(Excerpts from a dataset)
******************************
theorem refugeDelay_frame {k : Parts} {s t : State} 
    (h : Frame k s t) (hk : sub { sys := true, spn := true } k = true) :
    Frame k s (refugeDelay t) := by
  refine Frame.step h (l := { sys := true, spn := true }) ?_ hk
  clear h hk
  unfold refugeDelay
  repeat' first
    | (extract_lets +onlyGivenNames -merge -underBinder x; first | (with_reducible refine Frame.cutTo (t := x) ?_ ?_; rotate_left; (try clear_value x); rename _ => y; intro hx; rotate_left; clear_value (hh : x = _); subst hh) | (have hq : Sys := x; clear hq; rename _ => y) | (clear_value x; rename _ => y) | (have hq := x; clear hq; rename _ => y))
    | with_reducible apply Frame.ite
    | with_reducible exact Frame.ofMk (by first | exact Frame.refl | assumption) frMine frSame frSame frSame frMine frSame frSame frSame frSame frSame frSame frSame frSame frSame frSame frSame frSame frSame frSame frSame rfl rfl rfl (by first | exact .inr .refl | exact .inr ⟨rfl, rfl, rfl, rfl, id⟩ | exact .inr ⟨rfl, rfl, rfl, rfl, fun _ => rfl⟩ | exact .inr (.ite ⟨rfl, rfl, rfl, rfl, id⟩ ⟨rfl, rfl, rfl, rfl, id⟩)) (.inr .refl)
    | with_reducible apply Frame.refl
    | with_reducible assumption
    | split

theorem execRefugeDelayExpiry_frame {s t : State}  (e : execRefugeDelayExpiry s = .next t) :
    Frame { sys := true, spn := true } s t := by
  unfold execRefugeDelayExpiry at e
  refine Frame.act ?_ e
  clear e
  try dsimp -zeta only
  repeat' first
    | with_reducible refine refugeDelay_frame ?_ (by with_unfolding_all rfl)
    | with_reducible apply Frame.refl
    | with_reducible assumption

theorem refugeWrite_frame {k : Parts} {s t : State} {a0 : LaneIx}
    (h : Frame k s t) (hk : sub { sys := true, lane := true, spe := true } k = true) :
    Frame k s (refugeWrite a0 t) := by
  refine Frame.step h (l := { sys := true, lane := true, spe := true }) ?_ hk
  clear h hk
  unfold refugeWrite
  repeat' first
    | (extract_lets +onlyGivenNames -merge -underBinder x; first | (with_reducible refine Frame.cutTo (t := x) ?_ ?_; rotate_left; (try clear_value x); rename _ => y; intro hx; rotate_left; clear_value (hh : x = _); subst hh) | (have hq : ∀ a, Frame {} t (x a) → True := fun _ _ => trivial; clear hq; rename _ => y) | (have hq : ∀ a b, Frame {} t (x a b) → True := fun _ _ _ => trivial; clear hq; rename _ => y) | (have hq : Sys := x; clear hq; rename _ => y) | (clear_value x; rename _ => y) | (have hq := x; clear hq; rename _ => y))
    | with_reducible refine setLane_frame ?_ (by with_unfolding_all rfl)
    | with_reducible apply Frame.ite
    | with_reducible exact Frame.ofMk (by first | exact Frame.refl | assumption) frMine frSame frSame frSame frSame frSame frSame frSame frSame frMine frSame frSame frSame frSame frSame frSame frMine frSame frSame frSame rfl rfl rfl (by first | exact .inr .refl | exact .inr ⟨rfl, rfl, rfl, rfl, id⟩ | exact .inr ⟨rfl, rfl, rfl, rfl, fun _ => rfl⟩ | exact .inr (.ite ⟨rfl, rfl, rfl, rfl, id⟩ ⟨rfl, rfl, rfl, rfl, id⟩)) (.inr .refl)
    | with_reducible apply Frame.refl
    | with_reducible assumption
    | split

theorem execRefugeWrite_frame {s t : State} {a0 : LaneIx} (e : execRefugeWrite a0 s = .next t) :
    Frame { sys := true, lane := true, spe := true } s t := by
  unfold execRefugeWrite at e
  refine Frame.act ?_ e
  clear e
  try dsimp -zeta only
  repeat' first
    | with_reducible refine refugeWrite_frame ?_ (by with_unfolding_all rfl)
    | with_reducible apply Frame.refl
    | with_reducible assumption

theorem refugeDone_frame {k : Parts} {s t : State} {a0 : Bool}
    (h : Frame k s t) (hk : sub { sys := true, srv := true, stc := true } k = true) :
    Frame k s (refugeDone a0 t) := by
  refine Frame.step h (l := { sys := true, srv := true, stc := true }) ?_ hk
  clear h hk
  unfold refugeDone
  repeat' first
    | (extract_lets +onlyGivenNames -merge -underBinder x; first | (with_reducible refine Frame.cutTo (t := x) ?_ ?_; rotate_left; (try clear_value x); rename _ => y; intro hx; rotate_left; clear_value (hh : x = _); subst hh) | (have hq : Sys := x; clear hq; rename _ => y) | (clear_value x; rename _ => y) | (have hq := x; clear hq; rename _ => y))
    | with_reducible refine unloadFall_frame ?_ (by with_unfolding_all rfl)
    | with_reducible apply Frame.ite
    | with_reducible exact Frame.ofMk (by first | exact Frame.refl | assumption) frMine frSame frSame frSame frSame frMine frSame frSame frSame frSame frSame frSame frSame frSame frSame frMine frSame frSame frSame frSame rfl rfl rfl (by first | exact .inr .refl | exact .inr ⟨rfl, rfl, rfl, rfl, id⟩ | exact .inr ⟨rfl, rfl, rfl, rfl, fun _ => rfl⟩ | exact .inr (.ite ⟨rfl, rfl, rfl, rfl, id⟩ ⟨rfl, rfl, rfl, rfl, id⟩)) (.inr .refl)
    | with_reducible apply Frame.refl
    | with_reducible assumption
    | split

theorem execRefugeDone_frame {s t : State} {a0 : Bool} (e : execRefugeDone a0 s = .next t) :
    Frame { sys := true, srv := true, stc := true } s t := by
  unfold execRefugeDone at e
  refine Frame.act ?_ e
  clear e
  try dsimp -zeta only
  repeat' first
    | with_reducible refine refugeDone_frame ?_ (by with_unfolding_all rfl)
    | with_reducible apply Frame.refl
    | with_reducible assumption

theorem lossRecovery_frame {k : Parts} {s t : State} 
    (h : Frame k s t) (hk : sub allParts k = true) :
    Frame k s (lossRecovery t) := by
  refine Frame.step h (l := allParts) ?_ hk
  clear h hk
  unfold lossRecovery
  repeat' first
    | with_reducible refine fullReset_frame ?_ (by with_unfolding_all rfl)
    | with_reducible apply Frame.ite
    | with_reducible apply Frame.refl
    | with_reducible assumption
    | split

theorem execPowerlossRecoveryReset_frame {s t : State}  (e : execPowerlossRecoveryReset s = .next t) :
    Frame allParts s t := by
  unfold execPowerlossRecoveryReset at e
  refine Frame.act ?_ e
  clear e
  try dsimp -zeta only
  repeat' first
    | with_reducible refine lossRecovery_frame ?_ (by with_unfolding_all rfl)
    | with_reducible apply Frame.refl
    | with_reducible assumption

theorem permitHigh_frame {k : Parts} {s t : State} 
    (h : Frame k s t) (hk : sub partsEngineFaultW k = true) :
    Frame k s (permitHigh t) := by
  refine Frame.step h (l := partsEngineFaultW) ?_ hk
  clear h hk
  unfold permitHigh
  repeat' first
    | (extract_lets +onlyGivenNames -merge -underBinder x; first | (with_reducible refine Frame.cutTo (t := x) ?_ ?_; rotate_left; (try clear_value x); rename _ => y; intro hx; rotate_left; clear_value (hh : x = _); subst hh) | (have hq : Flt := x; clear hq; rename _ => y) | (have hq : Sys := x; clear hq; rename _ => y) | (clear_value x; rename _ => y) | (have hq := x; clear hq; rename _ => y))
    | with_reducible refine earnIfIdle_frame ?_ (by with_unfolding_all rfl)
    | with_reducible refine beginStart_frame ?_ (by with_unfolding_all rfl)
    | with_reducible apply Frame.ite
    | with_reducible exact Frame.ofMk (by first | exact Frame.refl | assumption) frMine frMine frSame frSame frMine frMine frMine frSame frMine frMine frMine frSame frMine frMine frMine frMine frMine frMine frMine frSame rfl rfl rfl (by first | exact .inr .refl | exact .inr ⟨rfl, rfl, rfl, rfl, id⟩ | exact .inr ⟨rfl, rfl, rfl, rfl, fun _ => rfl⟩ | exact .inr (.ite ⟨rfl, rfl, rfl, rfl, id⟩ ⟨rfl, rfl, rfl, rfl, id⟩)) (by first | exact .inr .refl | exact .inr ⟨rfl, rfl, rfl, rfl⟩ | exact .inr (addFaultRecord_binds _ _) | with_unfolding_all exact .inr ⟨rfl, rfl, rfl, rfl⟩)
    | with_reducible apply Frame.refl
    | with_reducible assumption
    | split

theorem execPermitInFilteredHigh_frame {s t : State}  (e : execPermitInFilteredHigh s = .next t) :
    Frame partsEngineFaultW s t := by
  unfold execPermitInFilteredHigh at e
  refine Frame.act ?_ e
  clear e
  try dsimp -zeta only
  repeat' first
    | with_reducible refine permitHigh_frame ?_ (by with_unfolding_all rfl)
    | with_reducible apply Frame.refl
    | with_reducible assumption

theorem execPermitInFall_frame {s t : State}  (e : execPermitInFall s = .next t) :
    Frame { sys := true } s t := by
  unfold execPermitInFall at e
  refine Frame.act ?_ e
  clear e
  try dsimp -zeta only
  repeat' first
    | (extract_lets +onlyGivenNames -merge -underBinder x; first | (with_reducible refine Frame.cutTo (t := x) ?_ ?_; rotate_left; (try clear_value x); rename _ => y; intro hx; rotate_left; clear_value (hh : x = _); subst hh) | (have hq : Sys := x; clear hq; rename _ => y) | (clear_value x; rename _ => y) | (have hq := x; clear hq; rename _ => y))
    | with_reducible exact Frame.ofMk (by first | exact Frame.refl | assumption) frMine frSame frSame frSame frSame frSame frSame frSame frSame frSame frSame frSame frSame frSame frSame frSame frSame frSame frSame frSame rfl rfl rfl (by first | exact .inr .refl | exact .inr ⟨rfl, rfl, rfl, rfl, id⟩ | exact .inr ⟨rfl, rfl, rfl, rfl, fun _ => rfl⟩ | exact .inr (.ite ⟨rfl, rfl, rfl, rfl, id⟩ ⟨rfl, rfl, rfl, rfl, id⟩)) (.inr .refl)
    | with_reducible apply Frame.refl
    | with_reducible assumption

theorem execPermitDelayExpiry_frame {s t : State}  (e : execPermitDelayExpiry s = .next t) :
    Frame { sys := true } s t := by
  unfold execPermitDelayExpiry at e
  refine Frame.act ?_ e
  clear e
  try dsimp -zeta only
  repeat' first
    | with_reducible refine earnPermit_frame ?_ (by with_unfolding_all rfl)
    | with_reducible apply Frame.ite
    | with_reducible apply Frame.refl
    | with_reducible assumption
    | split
******************************
_TASK GOAL_. Whichever lines of the data include the word "execPowerlossRecoveryReset", pull them out.

_PROBLEM SOLUTION_.
theorem execPowerlossRecoveryReset_frame {s t : State}  (e : execPowerlossRecoveryReset s = .next t) :
  unfold execPowerlossRecoveryReset at e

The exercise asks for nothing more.